Spiral Matrix I

Simulation Array

Problem

Given a matrix of m x n elements (m rows, n columns), return all elements of the matrix in spiral order.

For example:

Input:
[
 [ 1, 2, 3 ],
 [ 4, 5, 6 ],
 [ 7, 8, 9 ]
]
Output: [1,2,3,6,9,8,7,4,5]

Thought Process:

• How do we know when we reach the end of one of the inner arrays inside the matrix?

  • By setting boundaries for top, bottom, left, and right. We update the boundaries when a row or column is complete.

• How do we know when to go down, left, right, or up?

  • By having a variable representing the direction to go in. d = 0 (right), d = 1 (down), d = 2 (left), d = 3 (up)

• How do we know when we reach the end of the spiral?

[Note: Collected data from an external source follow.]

-- ==== Sys2Proof/Laws/State.lean ====
section
/-!
SUPPORT. One lemma per field per update of the state, each true by unfolding.
-/

namespace Sys2Proof.Machine

/-! ### `State.setErr` -/

@[simp] theorem State.setErr_params (s : State) : (s.setErr).params = s.params := rfl
@[simp] theorem State.setErr_osc (s : State) : (s.setErr).arch.osc = s.arch.osc := rfl
@[simp] theorem State.setErr_curNote (s : State) : (s.setErr).arch.curNote = s.arch.curNote := rfl
@[simp] theorem State.setErr_scount (s : State) : (s.setErr).arch.scount = s.arch.scount := rfl
@[simp] theorem State.setErr_ctr (s : State) : (s.setErr).arch.ctr = s.arch.ctr := rfl
@[simp] theorem State.setErr_act (s : State) : (s.setErr).arch.act = s.arch.act := rfl
@[simp] theorem State.setErr_mst (s : State) : (s.setErr).arch.mst = s.arch.mst := rfl
@[simp] theorem State.setErr_mnote (s : State) : (s.setErr).arch.mnote = s.arch.mnote := rfl
@[simp] theorem State.setErr_err (s : State) : (s.setErr).arch.err = true := rfl
@[simp] theorem State.setErr_cmdPort (s : State) : (s.setErr).cmdPort = s.cmdPort := rfl
@[simp] theorem State.setErr_outPort (s : State) : (s.setErr).outPort = s.outPort := rfl

/-! ### `State.offer` -/

@[simp] theorem State.offer_params (s : State) (w : Word) : (s.offer w).params = s.params := rfl
@[simp] theorem State.offer_osc (s : State) (w : Word) : (s.offer w).arch.osc = s.arch.osc := rfl
@[simp] theorem State.offer_curNote (s : State) (w : Word) : (s.offer w).arch.curNote = s.arch.curNote := rfl
@[simp] theorem State.offer_scount (s : State) (w : Word) : (s.offer w).arch.scount = s.arch.scount := rfl
@[simp] theorem State.offer_ctr (s : State) (w : Word) : (s.offer w).arch.ctr = s.arch.ctr := rfl
@[simp] theorem State.offer_act (s : State) (w : Word) : (s.offer w).arch.act = s.arch.act := rfl
@[simp] theorem State.offer_mst (s : State) (w : Word) : (s.offer w).arch.mst = s.arch.mst := rfl
@[simp] theorem State.offer_mnote (s : State) (w : Word) : (s.offer w).arch.mnote = s.arch.mnote := rfl
@[simp] theorem State.offer_err (s : State) (w : Word) : (s.offer w).arch.err = s.arch.err := rfl
@[simp] theorem State.offer_cmdPort (s : State) (w : Word) : (s.offer w).cmdPort = s.cmdPort ++ [w] := rfl
@[simp] theorem State.offer_outPort (s : State) (w : Word) : (s.offer w).outPort = s.outPort := rfl
@[simp] theorem State.offer_arch (s : State) (w : Word) : (s.offer w).arch = s.arch := rfl

/-! ### `State.placeNext` -/

@[simp] theorem State.placeNext_params (s : State) (w : Word) : (s.placeNext w).params = s.params := rfl
@[simp] theorem State.placeNext_osc (s : State) (w : Word) : (s.placeNext w).arch.osc = s.arch.osc := rfl
@[simp] theorem State.placeNext_curNote (s : State) (w : Word) : (s.placeNext w).arch.curNote = s.arch.curNote := rfl
@[simp] theorem State.placeNext_scount (s : State) (w : Word) : (s.placeNext w).arch.scount = s.arch.scount := rfl
@[simp] theorem State.placeNext_ctr (s : State) (w : Word) : (s.placeNext w).arch.ctr = s.arch.ctr := rfl
@[simp] theorem State.placeNext_act (s : State) (w : Word) : (s.placeNext w).arch.act = s.arch.act := rfl
@[simp] theorem State.placeNext_mst (s : State) (w : Word) : (s.placeNext w).arch.mst = s.arch.mst := rfl
@[simp] theorem State.placeNext_mnote (s : State) (w : Word) : (s.placeNext w).arch.mnote = s.arch.mnote := rfl
@[simp] theorem State.placeNext_err (s : State) (w : Word) : (s.placeNext w).arch.err = s.arch.err := rfl
@[simp] theorem State.placeNext_cmdPort (s : State) (w : Word) : (s.placeNext w).cmdPort = w :: s.cmdPort := rfl
@[simp] theorem State.placeNext_outPort (s : State) (w : Word) : (s.placeNext w).outPort = s.outPort := rfl
@[simp] theorem State.placeNext_arch (s : State) (w : Word) : (s.placeNext w).arch = s.arch := rfl

/-! ### `State.respond` -/

@[simp] theorem State.respond_params (s : State) (v : Word) : (s.respond v).params = s.params := rfl
@[simp] theorem State.respond_osc (s : State) (v : Word) : (s.respond v).arch.osc = s.arch.osc := rfl
@[simp] theorem State.respond_curNote (s : State) (v : Word) : (s.respond v).arch.curNote = s.arch.curNote := rfl
@[simp] theorem State.respond_scount (s : State) (v : Word) : (s.respond v).arch.scount = s.arch.scount := rfl
@[simp] theorem State.respond_ctr (s : State) (v : Word) : (s.respond v).arch.ctr = s.arch.ctr := rfl
@[simp] theorem State.respond_act (s : State) (v : Word) : (s.respond v).arch.act = s.arch.act := rfl
@[simp] theorem State.respond_mst (s : State) (v : Word) : (s.respond v).arch.mst = s.arch.mst := rfl
@[simp] theorem State.respond_mnote (s : State) (v : Word) : (s.respond v).arch.mnote = s.arch.mnote := rfl
@[simp] theorem State.respond_err (s : State) (v : Word) : (s.respond v).arch.err = s.arch.err := rfl
@[simp] theorem State.respond_cmdPort (s : State) (v : Word) : (s.respond v).cmdPort = s.cmdPort := rfl
@[simp] theorem State.respond_outPort (s : State) (v : Word) : (s.respond v).outPort = s.outPort ++ [.response v] := rfl
@[simp] theorem State.respond_arch (s : State) (v : Word) : (s.respond v).arch = s.arch := rfl

/-! ### `State.emitAll` -/

@[simp] theorem State.emitAll_params (s : State) (vs : List Half) : (s.emitAll vs).params = s.params := rfl
@[simp] theorem State.emitAll_osc (s : State) (vs : List Half) : (s.emitAll vs).arch.osc = s.arch.osc := rfl
@[simp] theorem State.emitAll_curNote (s : State) (vs : List Half) : (s.emitAll vs).arch.curNote = s.arch.curNote := rfl
@[simp] theorem State.emitAll_scount (s : State) (vs : List Half) : (s.emitAll vs).arch.scount = s.arch.scount := rfl
@[simp] theorem State.emitAll_ctr (s : State) (vs : List Half) : (s.emitAll vs).arch.ctr = s.arch.ctr := rfl
@[simp] theorem State.emitAll_act (s : State) (vs : List Half) : (s.emitAll vs).arch.act = s.arch.act := rfl
@[simp] theorem State.emitAll_mst (s : State) (vs : List Half) : (s.emitAll vs).arch.mst = s.arch.mst := rfl
@[simp] theorem State.emitAll_mnote (s : State) (vs : List Half) : (s.emitAll vs).arch.mnote = s.arch.mnote := rfl
@[simp] theorem State.emitAll_err (s : State) (vs : List Half) : (s.emitAll vs).arch.err = s.arch.err := rfl
@[simp] theorem State.emitAll_cmdPort (s : State) (vs : List Half) : (s.emitAll vs).cmdPort = s.cmdPort := rfl
@[simp] theorem State.emitAll_outPort (s : State) (vs : List Half) : (s.emitAll vs).outPort = s.outPort ++ vs.map .sample := rfl
@[simp] theorem State.emitAll_arch (s : State) (vs : List Half) : (s.emitAll vs).arch = s.arch := rfl

/-! ### `State.setOsc` -/

@[simp] theorem State.setOsc_params (s : State) (k : Fin 3) (o : Osc) : (s.setOsc k o).params = s.params := rfl
@[simp] theorem State.setOsc_osc (s : State) (k : Fin 3) (o : Osc) : (s.setOsc k o).arch.osc = s.arch.osc.set k.val o k.isLt := rfl
@[simp] theorem State.setOsc_curNote (s : State) (k : Fin 3) (o : Osc) : (s.setOsc k o).arch.curNote = s.arch.curNote := rfl
@[simp] theorem State.setOsc_scount (s : State) (k : Fin 3) (o : Osc) : (s.setOsc k o).arch.scount = s.arch.scount := rfl
@[simp] theorem State.setOsc_ctr (s : State) (k : Fin 3) (o : Osc) : (s.setOsc k o).arch.ctr = s.arch.ctr := rfl
@[simp] theorem State.setOsc_act (s : State) (k : Fin 3) (o : Osc) : (s.setOsc k o).arch.act = s.arch.act := rfl
@[simp] theorem State.setOsc_mst (s : State) (k : Fin 3) (o : Osc) : (s.setOsc k o).arch.mst = s.arch.mst := rfl
@[simp] theorem State.setOsc_mnote (s : State) (k : Fin 3) (o : Osc) : (s.setOsc k o).arch.mnote = s.arch.mnote := rfl
@[simp] theorem State.setOsc_err (s : State) (k : Fin 3) (o : Osc) : (s.setOsc k o).arch.err = s.arch.err := rfl
@[simp] theorem State.setOsc_cmdPort (s : State) (k : Fin 3) (o : Osc) : (s.setOsc k o).cmdPort = s.cmdPort := rfl
@[simp] theorem State.setOsc_outPort (s : State) (k : Fin 3) (o : Osc) : (s.setOsc k o).outPort = s.outPort := rfl

/-! ### `State.setCurNote` -/

@[simp] theorem State.setCurNote_params (s : State) (n : BitVec 7) : (s.setCurNote n).params = s.params := rfl
@[simp] theorem State.setCurNote_osc (s : State) (n : BitVec 7) : (s.setCurNote n).arch.osc = s.arch.osc := rfl
@[simp] theorem State.setCurNote_curNote (s : State) (n : BitVec 7) : (s.setCurNote n).arch.curNote = n := rfl
@[simp] theorem State.setCurNote_scount (s : State) (n : BitVec 7) : (s.setCurNote n).arch.scount = s.arch.scount := rfl
@[simp] theorem State.setCurNote_ctr (s : State) (n : BitVec 7) : (s.setCurNote n).arch.ctr = s.arch.ctr := rfl
@[simp] theorem State.setCurNote_act (s : State) (n : BitVec 7) : (s.setCurNote n).arch.act = s.arch.act := rfl
@[simp] theorem State.setCurNote_mst (s : State) (n : BitVec 7) : (s.setCurNote n).arch.mst = s.arch.mst := rfl
@[simp] theorem State.setCurNote_mnote (s : State) (n : BitVec 7) : (s.setCurNote n).arch.mnote = s.arch.mnote := rfl
@[simp] theorem State.setCurNote_err (s : State) (n : BitVec 7) : (s.setCurNote n).arch.err = s.arch.err := rfl
@[simp] theorem State.setCurNote_cmdPort (s : State) (n : BitVec 7) : (s.setCurNote n).cmdPort = s.cmdPort := rfl
@[simp] theorem State.setCurNote_outPort (s : State) (n : BitVec 7) : (s.setCurNote n).outPort = s.outPort := rfl

/-! ### `State.advanceScount` -/

@[simp] theorem State.advanceScount_params (s : State) (n : Nat) : (s.advanceScount n).params = s.params := rfl
@[simp] theorem State.advanceScount_osc (s : State) (n : Nat) : (s.advanceScount n).arch.osc = s.arch.osc := rfl
@[simp] theorem State.advanceScount_curNote (s : State) (n : Nat) : (s.advanceScount n).arch.curNote = s.arch.curNote := rfl
@[simp] theorem State.advanceScount_scount (s : State) (n : Nat) : (s.advanceScount n).arch.scount = s.arch.scount + BitVec.ofNat 32 n := rfl
@[simp] theorem State.advanceScount_ctr (s : State) (n : Nat) : (s.advanceScount n).arch.ctr = s.arch.ctr := rfl
@[simp] theorem State.advanceScount_act (s : State) (n : Nat) : (s.advanceScount n).arch.act = s.arch.act := rfl
@[simp] theorem State.advanceScount_mst (s : State) (n : Nat) : (s.advanceScount n).arch.mst = s.arch.mst := rfl
@[simp] theorem State.advanceScount_mnote (s : State) (n : Nat) : (s.advanceScount n).arch.mnote = s.arch.mnote := rfl
@[simp] theorem State.advanceScount_err (s : State) (n : Nat) : (s.advanceScount n).arch.err = s.arch.err := rfl
@[simp] theorem State.advanceScount_cmdPort (s : State) (n : Nat) : (s.advanceScount n).cmdPort = s.cmdPort := rfl
@[simp] theorem State.advanceScount_outPort (s : State) (n : Nat) : (s.advanceScount n).outPort = s.outPort := rfl

/-! ### `Arch.setCtr` -/

@[simp] theorem Arch.setCtr_osc (a : Arch) (n : Fin 128) (v : Word) : (a.setCtr n v).osc = a.osc := rfl
@[simp] theorem Arch.setCtr_curNote (a : Arch) (n : Fin 128) (v : Word) : (a.setCtr n v).curNote = a.curNote := rfl
@[simp] theorem Arch.setCtr_scount (a : Arch) (n : Fin 128) (v : Word) : (a.setCtr n v).scount = a.scount := rfl
@[simp] theorem Arch.setCtr_ctr (a : Arch) (n : Fin 128) (v : Word) : (a.setCtr n v).ctr = a.ctr.set n.val v n.isLt := rfl
@[simp] theorem Arch.setCtr_act (a : Arch) (n : Fin 128) (v : Word) : (a.setCtr n v).act = a.act := rfl
@[simp] theorem Arch.setCtr_mst (a : Arch) (n : Fin 128) (v : Word) : (a.setCtr n v).mst = a.mst := rfl
@[simp] theorem Arch.setCtr_mnote (a : Arch) (n : Fin 128) (v : Word) : (a.setCtr n v).mnote = a.mnote := rfl
@[simp] theorem Arch.setCtr_err (a : Arch) (n : Fin 128) (v : Word) : (a.setCtr n v).err = a.err := rfl

/-! ### `Arch.setMst` -/

@[simp] theorem Arch.setMst_osc (a : Arch) (m : ParserState) : (a.setMst m).osc = a.osc := rfl
@[simp] theorem Arch.setMst_curNote (a : Arch) (m : ParserState) : (a.setMst m).curNote = a.curNote := rfl
@[simp] theorem Arch.setMst_scount (a : Arch) (m : ParserState) : (a.setMst m).scount = a.scount := rfl
@[simp] theorem Arch.setMst_ctr (a : Arch) (m : ParserState) : (a.setMst m).ctr = a.ctr := rfl
@[simp] theorem Arch.setMst_act (a : Arch) (m : ParserState) : (a.setMst m).act = a.act := rfl
@[simp] theorem Arch.setMst_mst (a : Arch) (m : ParserState) : (a.setMst m).mst = m := rfl
@[simp] theorem Arch.setMst_mnote (a : Arch) (m : ParserState) : (a.setMst m).mnote = a.mnote := rfl
@[simp] theorem Arch.setMst_err (a : Arch) (m : ParserState) : (a.setMst m).err = a.err := rfl

/-! ### `Arch.capture` -/

@[simp] theorem Arch.capture_osc (a : Arch) (b : Byte) (m : ParserState) : (a.capture b m).osc = a.osc := rfl
@[simp] theorem Arch.capture_curNote (a : Arch) (b : Byte) (m : ParserState) : (a.capture b m).curNote = a.curNote := rfl
@[simp] theorem Arch.capture_scount (a : Arch) (b : Byte) (m : ParserState) : (a.capture b m).scount = a.scount := rfl
@[simp] theorem Arch.capture_ctr (a : Arch) (b : Byte) (m : ParserState) : (a.capture b m).ctr = a.ctr := rfl
@[simp] theorem Arch.capture_act (a : Arch) (b : Byte) (m : ParserState) : (a.capture b m).act = a.act := rfl
@[simp] theorem Arch.capture_mst (a : Arch) (b : Byte) (m : ParserState) : (a.capture b m).mst = m := rfl
@[simp] theorem Arch.capture_mnote (a : Arch) (b : Byte) (m : ParserState) : (a.capture b m).mnote = b := rfl
@[simp] theorem Arch.capture_err (a : Arch) (b : Byte) (m : ParserState) : (a.capture b m).err = a.err := rfl

/-! ### Reading a slot or a counter after a write -/

/-- A slot read after a write of a slot. -/
theorem State.setOsc_getElem (s : State) (k j : Fin 3) (o : Osc) :
    (s.setOsc k o).arch.osc[j] = if k = j then o else s.arch.osc[j] := by
  simp only [State.setOsc_osc, Fin.getElem_fin, Vector.getElem_set, Fin.ext_iff]

/-- A counter read after a write of a counter. -/
theorem Arch.setCtr_getElem (a : Arch) (n j : Fin 128) (v : Word) :
    (a.setCtr n v).ctr[j] = if n = j then v else a.ctr[j] := by
  simp only [Arch.setCtr_ctr, Fin.getElem_fin, Vector.getElem_set, Fin.ext_iff]

/-! ### The views of the output ports -/

@[simp] theorem State.respond_responses (s : State) (v : Word) :
    (s.respond v).responses = s.responses ++ [v] := by simp [State.responses]

@[simp] theorem State.respond_samples (s : State) (v : Word) : (s.respond v).samples = s.samples := by
  simp [State.samples]

@[simp] theorem State.emitAll_samples (s : State) (vs : List Half) :
    (s.emitAll vs).samples = s.samples ++ vs := by
  simp [State.samples, List.filterMap_map]

@[simp] theorem State.emitAll_responses (s : State) (vs : List Half) :
    (s.emitAll vs).responses = s.responses := by
  simp [State.responses, List.filterMap_map]

end Sys2Proof.Machine
end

  • We have an outer while loop checking the boundaries. When the top boundary has passed the bottom boundary and when the left boundary has passed the right boundary, the loop will break.

Solution

class Solution:
    def spiralOrder(self, matrix: List[List[int]]) -> List[int]:
        if len(matrix) == 0:
            return []
        d = 0
        top,bottom = 0, len(matrix)-1
        left,right = 0, len(matrix[0])-1
        soln = []
        
        while top <= bottom and left <= right:
            if d == 0:
                for j in range(left, right+1):
                    soln.append(matrix[top][j])
                top+=1
                d+=1
            elif d == 1:
                for i in range(top, bottom+1):
                    soln.append(matrix[i][right])
                right-=1
                d+=1
            elif d == 2:
                for j in range(right, left-1, -1):
                    soln.append(matrix[bottom][j])
                bottom-=1
                d+=1
            elif d == 3:
                for i in range(bottom, top-1,-1):
                    soln.append(matrix[i][left])
                left+=1
                d = 0
        return soln
                    
                
        

Key Facts

• The direction variable and boundary variables is what really helps solve this problem and are the main driving force for this solution.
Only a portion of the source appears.